WHAT YOU ARE ASKED TO DO
Please output the entries below from the line that contains "to R199. -/" through the final line, reproduced exactly and alone.

INFORMATION SUPPLIED
....
-- ==== Sys2Proof/Tests/Slice0.lean ====
section
/-! SUPPORT. Tests and witnesses. Every expected result is an example of spec/ (the rule stands with each
test) or worked out by hand from a rule; none is the model's own answer. The witnesses show that the
hypotheses of each statement can be met together. -/

namespace Sys2Proof.Tests

open Sys2Proof.Machine

/-! ## Ill-formed terms (spec/00_scope.md R12) -/

theorem test_illformed_jal : WellFormed (.jal 1#5 3#21) = false := by decide
theorem test_illformed_beq : WellFormed (.beq 6#5 7#5 1#13) = false := by decide
theorem test_illformed_bne : WellFormed (.bne 6#5 7#5 17#13) = false := by decide
theorem test_illformed_blt : WellFormed (.blt 6#5 7#5 (-1#13)) = false := by decide
theorem test_illformed_bltu : WellFormed (.bltu 6#5 7#5 5#13) = false := by decide
theorem test_illformed_bge : WellFormed (.bge 6#5 7#5 0x1001#13) = false := by decide
theorem test_illformed_bgeu : WellFormed (.bgeu 6#5 7#5 7#13) = false := by decide

/-! ## One word of the spec for every instruction -/

/-- Words of spec/40_op_imm.md R120 to R128. -/
theorem test_decode_op_imm :
    decode 0xFFF30293#32 = .ok (.addi 5#5 6#5 0xFFF#12) ∧ decode 0x00532293#32 = .ok (.slti 5#5 6#5 5#12) ∧
    decode 0xFFF33293#32 = .ok (.sltiu 5#5 6#5 0xFFF#12) ∧ decode 0x0FF34293#32 = .ok (.xori 5#5 6#5 255#12) ∧
    decode 0x80036293#32 = .ok (.ori 5#5 6#5 0x800#12) ∧ decode 0xFF037293#32 = .ok (.andi 5#5 6#5 0xFF0#12) ∧
    decode 0x01F31293#32 = .ok (.slli 5#5 6#5 31#5) ∧ decode 0x00435293#32 = .ok (.srli 5#5 6#5 4#5) ∧
    decode 0x41F35293#32 = .ok (.srai 5#5 6#5 31#5) := ⟨rfl, rfl, rfl, rfl, rfl, rfl, rfl, rfl, rfl⟩

/-- Words of spec/41_jalr_loads.md R140 to R146. -/
theorem test_decode_jalr_loads :
    decode 0xFFD300E7#32 = .ok (.jalr 1#5 6#5 0xFFD#12) ∧ decode 0x00132283#32 = .ok (.lw 5#5 6#5 1#12) ∧
    decode 0x00231283#32 = .ok (.lh 5#5 6#5 2#12) ∧ decode 0x00235283#32 = .ok (.lhu 5#5 6#5 2#12) ∧
    decode 0x00130283#32 = .ok (.lb 5#5 6#5 1#12) ∧ decode 0xFFF34283#32 = .ok (.lbu 5#5 6#5 0xFFF#12) :=
  ⟨rfl, rfl, rfl, rfl, rfl, rfl⟩

/-- Words of spec/42_system.md R162 to R169. -/
theorem test_decode_system :
    decode 0x800312F3#32 = .ok (.csrrw 5#5 0x800#12 6#5) ∧ decode 0xC02322F3#32 = .ok (.csrrs 5#5 0xC02#12 6#5) ∧
    decode 0x800332F3#32 = .ok (.csrrc 5#5 0x800#12 6#5) ∧ decode 0xC001D073#32 = .ok (.csrrwi 0#5 0xC00#12 3#5) ∧
    decode 0x8002E2F3#32 = .ok (.csrrsi 5#5 0x800#12 5#5) ∧ decode 0xC01FF2F3#32 = .ok (.csrrci 5#5 0xC01#12 31#5) ∧
    decode 0x00000073#32 = .ok .ecall ∧ decode 0x00100073#32 = .ok .ebreak :=
  ⟨rfl, rfl, rfl, rfl, rfl, rfl, rfl, rfl⟩

/-- Words of spec/43_upper_imm.md R180, R181 and spec/45_jal.md R210. -/
theorem test_decode_upper_jal :
    decode 0x123452B7#32 = .ok (.lui 5#5 0x12345#20) ∧ decode 0xFFFFF297#32 = .ok (.auipc 5#5 0xFFFFF#20) ∧
    decode 0x344120EF#32 = .ok (.jal 1#5 0x12344#21) ∧ decode 0x800002EF#32 = .ok (.jal 5#5 0x100000#21) :=
  ⟨rfl, rfl, rfl, rfl⟩

/-- Words of spec/44_register.md R190 to R199. -/
theorem test_decode_register :
    decode 0x007302B3#32 = .ok (.add 5#5 6#5 7#5) ∧ decode 0x407302B3#32 = .ok (.sub 5#5 6#5 7#5) ∧
    decode 0x007322B3#32 = .ok (.slt 5#5 6#5 7#5) ∧ decode 0x007032B3#32 = .ok (.sltu 5#5 0#5 7#5) ∧
    decode 0x007372B3#32 = .ok (.and 5#5 6#5 7#5) ∧ decode 0x007362B3#32 = .ok (.or 5#5 6#5 7#5) ∧
    decode 0x007342B3#32 = .ok (.xor 5#5 6#5 7#5) ∧ decode 0x007312B3#32 = .ok (.sll 5#5 6#5 7#5) ∧
    decode 0x007352B3#32 = .ok (.srl 5#5 6#5 7#5) ∧ decode 0x407352B3#32 = .ok (.sra 5#5 6#5 7#5) :=
  ⟨rfl, rfl, rfl, rfl, rfl, rfl, rfl, rfl, rfl, rfl⟩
....
RESULT OF THIS EXERCISE
/-- Words of spec/44_register.md R190 to R199. -/
theorem test_decode_register :
    decode 0x007302B3#32 = .ok (.add 5#5 6#5 7#5) ∧ decode 0x407302B3#32 = .ok (.sub 5#5 6#5 7#5) ∧
    decode 0x007322B3#32 = .ok (.slt 5#5 6#5 7#5) ∧ decode 0x007032B3#32 = .ok (.sltu 5#5 0#5 7#5) ∧
    decode 0x007372B3#32 = .ok (.and 5#5 6#5 7#5) ∧ decode 0x007362B3#32 = .ok (.or 5#5 6#5 7#5) ∧
    decode 0x007342B3#32 = .ok (.xor 5#5 6#5 7#5) ∧ decode 0x007312B3#32 = .ok (.sll 5#5 6#5 7#5) ∧
    decode 0x007352B3#32 = .ok (.srl 5#5 6#5 7#5) ∧ decode 0x407352B3#32 = .ok (.sra 5#5 6#5 7#5) :=
  ⟨rfl, rfl, rfl, rfl, rfl, rfl, rfl, rfl, rfl, rfl⟩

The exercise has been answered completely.